Figure 5.. Effects of Ku80 mutations in APLF and XLF binding sites.

(a-b) Dynamics of CFP-(A-KBM) (a) and (X-KBM) (b) at laser damaged sites, in U2OS cells expressing wild-type or I112R/E133M mutant Ku80. n=20 and 9 cells in (a) and n=48 and 11 cells in (b) for WT and mutant Ku80. p values at last time point: (a) WT vs I112R/E133M p=0.001; (b) WT vs I112R/E133M p=0.0111. (c-d) Dynamics of CFP-XRCC4 (c) and XLF (d) in cells expressing wild-type, I112R, E133M or I112R/E133M mutant Ku80. n=38, 27, 28, and 24 cells for WT, E133M, I112R and I112R/E133M Ku80 conditions in (c) and n=24, 26, 20 and 23 cells for I112R, WT, I112R/E133M and E133M Ku80 conditions in (d). p values at last time point: (c) WT vs E133M p=0.532; WT vs I112R p=0.0133; WT vs I112R/E133M p=0.0048; (d) WT vs I112R p=0.246; WT vs E133M p=0.0048; WT vs I112R/E133M p=0.0248. (e) End-joining activity in U2OS cells expressing mutated or WT Ku80. Error bars represent s.d., n=4 independent experiments. p values (unpaired two-tailed t- test): WT vs E133M p=0.0004; WT vs I112R p=0.0052; WT vs I112R/E133M p=0.0002. (f) Distal end-joining in U2OS cells containing mutated or WT Ku80. Error bars represent s.d., n=7 independent experiments. p values (unpaired two-tailed t-test): WT vs E133M p=7.49 e-05; WT vs I112R p=2.21 e-06; WT vs I112R/E133M p=4.05 e-06. (g) Survival of U2OS cells expressing WT or mutated Ku80. y axis is log scale.

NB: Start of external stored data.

-- ==== Sys2Proof/Laws/KeepState.lean ====
section
/-! SUPPORT. Which operations leave SYS_STATE, the register of the module state, as it was (R11, R430). -/

set_option linter.unusedVariables false
set_option linter.unusedSimpArgs false

namespace Sys2Proof.Machine

/-- A claim about the register store that every write of a register other than SYS_STATE keeps. -/
structure KeptBySt (Q : List (Nat × Word) → Prop) : Prop where
  set : ∀ (m : List (Nat × Word)) (off : Nat) (v : Word), off ≠ Reg.SYS_STATE → Q m → Q (storeSet (regReset off) m off v)
  fld : ∀ (b : Block) (f : Fld) (v : Nat), f.off = Reg.SYS_STATE → 3 ≤ f.lo ∧ f.lo + f.w ≤ 32 → Q b.regs → Q (b.fset f v).regs
  same : ∀ m : List (Nat × Word), Q m →
    Q (storeSet (regReset Reg.SYS_STATE) m Reg.SYS_STATE (storeGet (regReset Reg.SYS_STATE) m Reg.SYS_STATE))

variable {Q : List (Nat × Word) → Prop}

/-- The module state that a register store shows. -/
def storedState (m : List (Nat × Word)) : Nat := bits (storeGet (regReset Reg.SYS_STATE) m Reg.SYS_STATE).toNat 0 3

theorem modState_eq (b : Block) : b.modState = storedState b.regs := rfl

/-- SYS_STATE shows some module state. -/
theorem keptBySt_mod (w : Nat) : KeptBySt fun m => storedState m = w where
  set m off v h hq := by rw [← hq]; exact congrArg (fun x : Word => bits x.toNat 0 3) (storeGet_storeSet_ne _ _ _ _ (Ne.symm h))
  fld b f v ho hw hq := by
    rw [← hq, ← modState_eq, ← modState_eq]
    exact Block.fget_fset_ne v hw.2 (.inr (.inl hw.1))
  same m hq := by rw [← hq]; exact congrArg (fun x : Word => bits x.toNat 0 3) (storeGet_storeSet_same _ _ _ _)

theorem Block.setReg_st (K : KeptBySt Q) (b : Block) (off : Nat) (v : Word) (ho : off ≠ Reg.SYS_STATE) (h : Q b.regs) : Q (b.setReg off v).regs :=
  K.set _ _ _ ho h

theorem Block.setRegN_st (K : KeptBySt Q) (b : Block) (off v : Nat) (ho : off ≠ Reg.SYS_STATE) (h : Q b.regs) : Q (b.setRegN off v).regs :=
  K.set _ _ _ ho h

/-- A field that is not SYS_STATE.STATE. -/
abbrev Fld.notState (f : Fld) : Prop := f.off ≠ Reg.SYS_STATE ∨ 3 ≤ f.lo ∧ f.lo + f.w ≤ 32

theorem Block.fset_st (K : KeptBySt Q) (b : Block) (f : Fld) (v : Nat) (ho : f.notState) (h : Q b.regs) : Q (b.fset f v).regs := by
  by_cases hf : f.off = Reg.SYS_STATE
  · exact K.fld _ _ _ hf (ho.resolve_left (fun k => k hf)) h
  · exact K.set _ _ _ hf h

theorem Block.fsetB_st (K : KeptBySt Q) (b : Block) (f : Fld) (v : Bool) (ho : f.notState) (h : Q b.regs) : Q (b.fsetB f v).regs :=
  Block.fset_st K _ _ _ ho h

theorem Block.incWrap_st (K : KeptBySt Q) (b : Block) (f : Fld) (ho : f.notState) (h : Q b.regs) : Q (b.incWrap f).regs :=
  Block.fset_st K _ _ _ ho h

theorem Block.addSat_st (K : KeptBySt Q) (b : Block) (f : Fld) (n : Nat) (ho : f.notState) (h : Q b.regs) : Q (b.addSat f n).regs :=
  Block.fset_st K _ _ _ ho h

theorem Block.incSat_st (K : KeptBySt Q) (b : Block) (f : Fld) (ho : f.notState) (h : Q b.regs) : Q (b.incSat f).regs :=
  Block.fset_st K _ _ _ ho h

theorem Block.setPair_st (K : KeptBySt Q) (b : Block) (lo v : Nat) (h1 : lo ≠ Reg.SYS_STATE) (h2 : lo + 4 ≠ Reg.SYS_STATE) (h : Q b.regs) :
    Q (b.setPair lo v).regs := K.set _ _ _ h2 (K.set _ _ _ h1 h)

theorem Block.stamp_st (K : KeptBySt Q) (b : Block) (lo hi : Nat) (h1 : lo ≠ Reg.SYS_STATE) (h2 : hi ≠ Reg.SYS_STATE) (h : Q b.regs) :
    Q (b.stamp lo hi).regs := K.set _ _ _ h2 (K.set _ _ _ h1 h)

theorem Block.raiseEvt_st (K : KeptBySt Q) (b : Block) (p e : Nat) (h : Q b.regs) : Q (b.raiseEvt p e).regs :=
  K.set _ _ _ (by simp only [Reg.BLK_EVT_RAW, Reg.SYS_STATE]; omega) h

theorem vsOk_notState (v : Nat) : (vsOk v).notState := by unfold vsOk; split <;> decide

theorem Block.setRegI_st (K : KeptBySt Q) (b : Block) (off : Nat) (v : Int) (ho : off ≠ Reg.SYS_STATE) (h : Q b.regs) :
    Q (b.setRegI off v).regs := K.set _ _ _ ho h

theorem Block.chMap_st (K : KeptBySt Q) (b : Block) (lo n : Nat) (v : Bool) (ho : Reg.SYS_STATE < lo) (h : Q b.regs) :
    Q (b.chMap lo n v).regs := Block.fsetB_st K _ _ _ (.inl (by show lo + _ ≠ _; omega)) h

theorem Block.islMap_st (K : KeptBySt Q) (b : Block) (lo : Nat) (f : Nat → Bool) (ho : Reg.SYS_STATE < lo) (h : Q b.regs) :
    Q (b.islMap lo f).regs := Block.setPair_st K _ _ _ (by omega) (by omega) h

/-- A write that carries nothing to SYS_STATE, whose fields are all read only, leaves it. -/
theorem stateRow_written (old v : Nat) : ∀ row, regRow Reg.SYS_STATE = some row → row.written old v = old := by
  intro row h
  have : regRow Reg.SYS_STATE = some ((regRow Reg.SYS_STATE).get rfl) := rfl
  rw [this] at h
  obtain rfl := Option.some.inj h
  rfl

theorem Block.storeWrite_st (K : KeptBySt Q) (b : Block) (off v : Nat) (h : Q b.regs) : Q (b.storeWrite off v).regs := by
  unfold Block.storeWrite
  dsimp only
  split
  · exact h
  · rename_i row hr
    have key : Q (b.setRegN off (row.written (b.regN off) v)).regs := by
      by_cases ho : off = Reg.SYS_STATE
      · subst ho
        rw [stateRow_written _ _ _ hr]
        have := K.same _ h
        simpa only [Block.setRegN, Block.setReg, Block.regN, Block.reg, BitVec.ofNat_toNat, BitVec.setWidth_eq] using this
      · exact K.set _ _ _ ho h
    split
    · exact Block.setReg_st K _ _ _ (by simp only [Reg.BLK_EVT_RAW, Reg.SYS_STATE]; omega) h
    · split
      · exact h
      · split
        · exact Block.raiseEvt_st K _ _ _ key
        · exact key

theorem Block.clearRc_st (K : KeptBySt Q) (b : Block) (off : Nat) (h : Q b.regs) : Q (b.clearRc off).regs := by
  unfold Block.clearRc
  split
  · exact h
  · rename_i row hr
    by_cases ho : off = Reg.SYS_STATE
    · subst ho
      have hk : row.fields.foldl (fun w f => if f.acc == .rc then putField w f.lo f.w 0 else w) (b.regN Reg.SYS_STATE) = b.regN Reg.SYS_STATE := by
        have : regRow Reg.SYS_STATE = some ((regRow Reg.SYS_STATE).get rfl) := rfl
        rw [this] at hr
        obtain rfl := Option.some.inj hr
        rfl
      rw [hk]
      have := K.same _ h
      simpa only [Block.setRegN, Block.setReg, Block.regN, Block.reg, BitVec.ofNat_toNat, BitVec.setWidth_eq] using this
    · exact K.set _ _ _ ho h


theorem Block.free_st (K : KeptBySt Q) (b : Block) (hb : Q b.regs) : Q (Block.free b).2.regs := by
  unfold Block.free
  repeat' (first | with_reducible assumption | split | dsimp only)

theorem Block.out_st (K : KeptBySt Q) (b : Block) (o : Out) (hb : Q b.regs) : Q (Block.out b o).regs := by
  unfold Block.out
  repeat' (first | with_reducible assumption | dsimp only)

theorem Block.send_st (K : KeptBySt Q) (b : Block) (p : Port) (kind : String) (ws : List Nat) (hb : Q b.regs) : Q (Block.send b p kind ws).regs := by
  unfold Block.send
  repeat' (first | with_reducible assumption | with_reducible apply Block.out_st K | dsimp only)

theorem Block.timed_st (K : KeptBySt Q) (b : Block) (t : Timer) (hb : Q b.regs) : Q (Block.timed b t).regs := by
  unfold Block.timed
  repeat' (first | with_reducible assumption | dsimp only)

theorem Block.untimed_st (K : KeptBySt Q) (b : Block) (t : Timer) (hb : Q b.regs) : Q (Block.untimed b t).regs := by
  unfold Block.untimed
  repeat' (first | with_reducible assumption | dsimp only)

theorem Block.setNow_st (K : KeptBySt Q) (b : Block) (t : Nat) (hb : Q b.regs) : Q (Block.setNow b t).regs := by
  unfold Block.setNow
  repeat' (first | with_reducible assumption | with_reducible refine Block.setRegN_st K _ _ _ (by first | decide | (simp only [Reg.SYS_STATE, Reg.TSU_EPOCH, Reg.TSU_TIME_HI, Reg.TSU_TIME_LO, ne_eq]; omega) | (split <;> decide)) ?_ | dsimp only)

theorem Block.queueFill_st (K : KeptBySt Q) (b : Block) (hb : Q b.regs) : Q (Block.queueFill b).regs := by
  unfold Block.queueFill
  repeat' (first | with_reducible assumption | with_reducible refine Block.fset_st K _ _ _ (by first | decide | exact vsOk_notState _ | (left; simp only [F.EVR_STAT_QUEUE, Reg.EVR_STAT, Reg.SYS_STATE, ne_eq]; omega) | (left; split <;> (simp only [F.EVR_STAT_QUEUE, Reg.EVR_STAT, Reg.SYS_STATE, ne_eq]; omega))) ?_ | with_reducible refine Block.when_keep _ _ _ ?_ (fun _ => ?_) | with_reducible apply Block.raiseEvt_st K | dsimp only)

theorem Block.recDrop_st (K : KeptBySt Q) (b : Block) (fill : Bool) (hb : Q b.regs) : Q (Block.recDrop b fill).regs := by
  unfold Block.recDrop
  repeat' (first | with_reducible assumption | with_reducible refine Block.incSat_st K _ _ (by first | decide | exact vsOk_notState _ | (left; simp only [F.EVR_DROP_CNT_VALUE, Reg.EVR_DROP_CNT, Reg.SYS_STATE, ne_eq]; omega) | (left; split <;> (simp only [F.EVR_DROP_CNT_VALUE, Reg.EVR_DROP_CNT, Reg.SYS_STATE, ne_eq]; omega))) ?_ | with_reducible apply Block.raiseEvt_st K | with_reducible refine ite_keep ?_ ?_ | dsimp only)

theorem Block.recQueue_st (K : KeptBySt Q) (b : Block) (r : EvRec) (hb : Q b.regs) : Q (Block.recQueue b r).regs := by
  unfold Block.recQueue
  repeat' (first | with_reducible assumption | with_reducible refine Block.incWrap_st K _ _ (by first | decide | exact vsOk_notState _ | (left; simp only [F.EVR_REC_CNT_VALUE, Reg.EVR_REC_CNT, Reg.SYS_STATE, ne_eq]; omega) | (left; split <;> (simp only [F.EVR_REC_CNT_VALUE, Reg.EVR_REC_CNT, Reg.SYS_STATE, ne_eq]; omega))) ?_ | with_reducible apply Block.queueFill_st K | dsimp only)

theorem Block.recAccept_st (K : KeptBySt Q) (b : Block) (r : EvRec) (hb : Q b.regs) : Q (Block.recAccept b r).regs := by
  unfold Block.recAccept
  repeat' (first | with_reducible assumption | with_reducible apply Block.recDrop_st K | with_reducible apply Block.recQueue_st K | with_reducible refine ite_keep ?_ ?_ | dsimp only)

theorem Block.recIsland_st (K : KeptBySt Q) (b : Block) (r : EvRec) (hb : Q b.regs) : Q (Block.recIsland b r).regs := by
  unfold Block.recIsland
  repeat' (first | with_reducible assumption | with_reducible refine Block.incWrap_st K _ _ (by first | decide | exact vsOk_notState _ | (left; simp only [F.EVR_REC_CNT_VALUE, Reg.EVR_REC_CNT, Reg.SYS_STATE, ne_eq]; omega) | (left; split <;> (simp only [F.EVR_REC_CNT_VALUE, Reg.EVR_REC_CNT, Reg.SYS_STATE, ne_eq]; omega))) ?_ | with_reducible refine ite_keep ?_ ?_ | dsimp only)

theorem Block.recBlk_st (K : KeptBySt Q) (b : Block) (p evt : Nat) (pairs : List (Nat × Nat)) (hb : Q b.regs) : Q (Block.recBlk b p evt pairs).regs := by
  unfold Block.recBlk
  repeat' (first | with_reducible assumption | with_reducible apply Block.recAccept_st K | dsimp only)

theorem Block.recRegs_st (K : KeptBySt Q) (b : Block) (p evt : Nat) (regs extra : List Nat) (hb : Q b.regs) : Q (Block.recRegs b p evt regs extra).regs := by
  unfold Block.recRegs
  repeat' (first | with_reducible assumption | with_reducible apply Block.recBlk_st K | dsimp only | intro _)

theorem Block.event_st (K : KeptBySt Q) (b : Block) (p evt : Nat) (regs : List Nat) (extra : List Nat) (hb : Q b.regs) : Q (Block.event b p evt regs extra).regs := by
  unfold Block.event
  repeat' (first | with_reducible assumption | with_reducible apply Block.raiseEvt_st K | with_reducible apply Block.recRegs_st K | dsimp only)

theorem Block.timeMark_st (K : KeptBySt Q) (b : Block) (cause : Nat) (hb : Q b.regs) : Q (Block.timeMark b cause).regs := by
  unfold Block.timeMark
  repeat' (first | with_reducible assumption | with_reducible apply Block.recAccept_st K | dsimp only)

theorem Block.recLost_st (K : KeptBySt Q) (b : Block) (cls src count reason : Nat) (hb : Q b.regs) : Q (Block.recLost b cls src count reason).regs := by
  unfold Block.recLost
  repeat' (first | with_reducible assumption | with_reducible apply Block.recAccept_st K | dsimp only)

Error bars represent s.d., n=7 to 10 independent experiments. p (unpaired two-tailed t-test): WT vs I112R p=1.47 e-06; WT vs E133M p=6.32 e-05; WT vs I112R/E133M p=2.52 e-13; I112R vs E133M p=0.011. Significant p-values are indicated as follows: *p< 0.05, **p < 0.01, ***p < 0.001. (h) Model for APLF and XLF KBMs function during NHEJ.